(Goal of the exercise)
Please copy out the records that follow exactly as they stand.

(Saved entries)
--- START ---

/-- PC through the vector at `vec`, low byte at `vec` and then high byte at `vec + 1` modulo 65536 (R58). -/
def throughVector (vec : Word) (s : State) : State :=
  { looks [vec.toNat, vec.toNat + 1] s with pc := BitVec.ofNat 16 (numberAt s vec.toNat (vec.toNat + 1)) }

/-- No access at `e` changes what `a` reads as: `a` is in a window, or it is RAM and `e` is not the same cell (R53, R56). Bank
selection, which a write in the control range changes, is a matter of its own. -/
def apart (s : State) (a e : Word) : Prop :=
  0x8000 ≤ a.toNat ∨ ∃ c, s.bus.low.target a = .cell c ∧ s.bus.low.target e ≠ .cell c

/-- What the branch `i` with the offset `rel` leaves when its condition is `cond` (R240, R249). -/
def branched (i : Instr) (cond : Bool) (rel : Byte) (s : State) : State :=
  let pcn : Nat := (s.pc.toNat + 2) % 65536
  let target : Nat := (((pcn : Int) + rel.toInt) % 65536).toNat
  let base : Nat := s.cycles + baseCycles s.cfg.baseCycles i.opcode
  if cond then { s with pc := BitVec.ofNat 16 target, cycles := base + if pcn / 256 = target / 256 then 1 else 2 }
  else { s with pc := BitVec.ofNat 16 pcn, cycles := base }

/-- Both nibbles are in 0..9 (R15). -/
def isBcd (v : Byte) : Prop := v.toNat % 16 ≤ 9 ∧ v.toNat / 16 ≤ 9

/-- The byte of two decimal digits that stands for `n`, 0 to 99 (R14, R15). -/
def bcd (n : Nat) : Byte := BitVec.ofNat 8 (16 * (n / 10) + n % 10)

/-- The flags after a result `r` that sets only Z and N (R10). -/
def zn (r : Byte) (f : Flags) : Flags := { f with z := decide (r.toNat = 0), n := decide (128 ≤ r.toNat) }

/-- The flags after a result `r` with carry `c` (R205 to R208, R185 to R187). -/
def czn (c : Bool) (r : Byte) (f : Flags) : Flags := { zn r f with c := c }

/-- The base cycle counts of the table of R312, by mnemonic and mode. -/
def cyclesOf (n : Mnemonic) (o : Operand) : Nat :=
  let modifies := n ∈ [.asl, .lsr, .rol, .ror, .inc, .dec]
  let stores := n ∈ [.sta, .stx, .sty]
  match o with
  | .imm _ | .acc | .rel _ => 2
  | .ind _ => 5
  | .imp =>
    if n ∈ [.pha, .php] then 3
    else if n ∈ [.pla, .plp] then 4
    else if n ∈ [.rts, .rti] then 6
    else if n = .brk then 7
    else 2
  | .mem m =>
    if n = .jmp then 3
    else if n = .jsr then 6
    else match m with
      | .zp _ => if modifies then 5 else 3
      | .zpx _ | .zpy _ | .abs _ => if modifies then 6 else 4
      | .abx _ | .aby _ => if modifies then 7 else if stores then 5 else 4
      | .izx _ => 6
      | .izy _ => if stores then 6 else 5

end Sys2Proof.Claims

open Sys2Proof Sys2Proof.Machine Sys2Proof.Claims
open Sys2Proof.Machine.Memory (ofBytes)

--- END ---

(Response box)
/-- PC through the vector at `vec`, low byte at `vec` and then high byte at `vec + 1` modulo 65536 (R58). -/
def throughVector (vec : Word) (s : State) : State :=
  { looks [vec.toNat, vec.toNat + 1] s with pc := BitVec.ofNat 16 (numberAt s vec.toNat (vec.toNat + 1)) }

/-- No access at `e` changes what `a` reads as: `a` is in a window, or it is RAM and `e` is not the same cell (R53, R56). Bank
selection, which a write in the control range changes, is a matter of its own. -/
def apart (s : State) (a e : Word) : Prop :=
  0x8000 ≤ a.toNat ∨ ∃ c, s.bus.low.target a = .cell c ∧ s.bus.low.target e ≠ .cell c

/-- What the branch `i` with the offset `rel` leaves when its condition is `cond` (R240, R249). -/
def branched (i : Instr) (cond : Bool) (rel : Byte) (s : State) : State :=
  let pcn : Nat := (s.pc.toNat + 2) % 65536
  let target : Nat := (((pcn : Int) + rel.toInt) % 65536).toNat
  let base : Nat := s.cycles + baseCycles s.cfg.baseCycles i.opcode
  if cond then { s with pc := BitVec.ofNat 16 target, cycles := base + if pcn / 256 = target / 256 then 1 else 2 }
  else { s with pc := BitVec.ofNat 16 pcn, cycles := base }

/-- Both nibbles are in 0..9 (R15). -/
def isBcd (v : Byte) : Prop := v.toNat % 16 ≤ 9 ∧ v.toNat / 16 ≤ 9

/-- The byte of two decimal digits that stands for `n`, 0 to 99 (R14, R15). -/
def bcd (n : Nat) : Byte := BitVec.ofNat 8 (16 * (n / 10) + n % 10)

/-- The flags after a result `r` that sets only Z and N (R10). -/
def zn (r : Byte) (f : Flags) : Flags := { f with z := decide (r.toNat = 0), n := decide (128 ≤ r.toNat) }

/-- The flags after a result `r` with carry `c` (R205 to R208, R185 to R187). -/
def czn (c : Bool) (r : Byte) (f : Flags) : Flags := { zn r f with c := c }

/-- The base cycle counts of the table of R312, by mnemonic and mode. -/
def cyclesOf (n : Mnemonic) (o : Operand) : Nat :=
  let modifies := n ∈ [.asl, .lsr, .rol, .ror, .inc, .dec]
  let stores := n ∈ [.sta, .stx, .sty]
  match o with
  | .imm _ | .acc | .rel _ => 2
  | .ind _ => 5
  | .imp =>
    if n ∈ [.pha, .php] then 3
    else if n ∈ [.pla, .plp] then 4
    else if n ∈ [.rts, .rti] then 6
    else if n = .brk then 7
    else 2
  | .mem m =>
    if n = .jmp then 3
    else if n = .jsr then 6
    else match m with
      | .zp _ => if modifies then 5 else 3
      | .zpx _ | .zpy _ | .abs _ => if modifies then 6 else 4
      | .abx _ | .aby _ => if modifies then 7 else if stores then 5 else 4
      | .izx _ => 6
      | .izy _ => if stores then 6 else 5

end Sys2Proof.Claims

open Sys2Proof Sys2Proof.Machine Sys2Proof.Claims
open Sys2Proof.Machine.Memory (ofBytes)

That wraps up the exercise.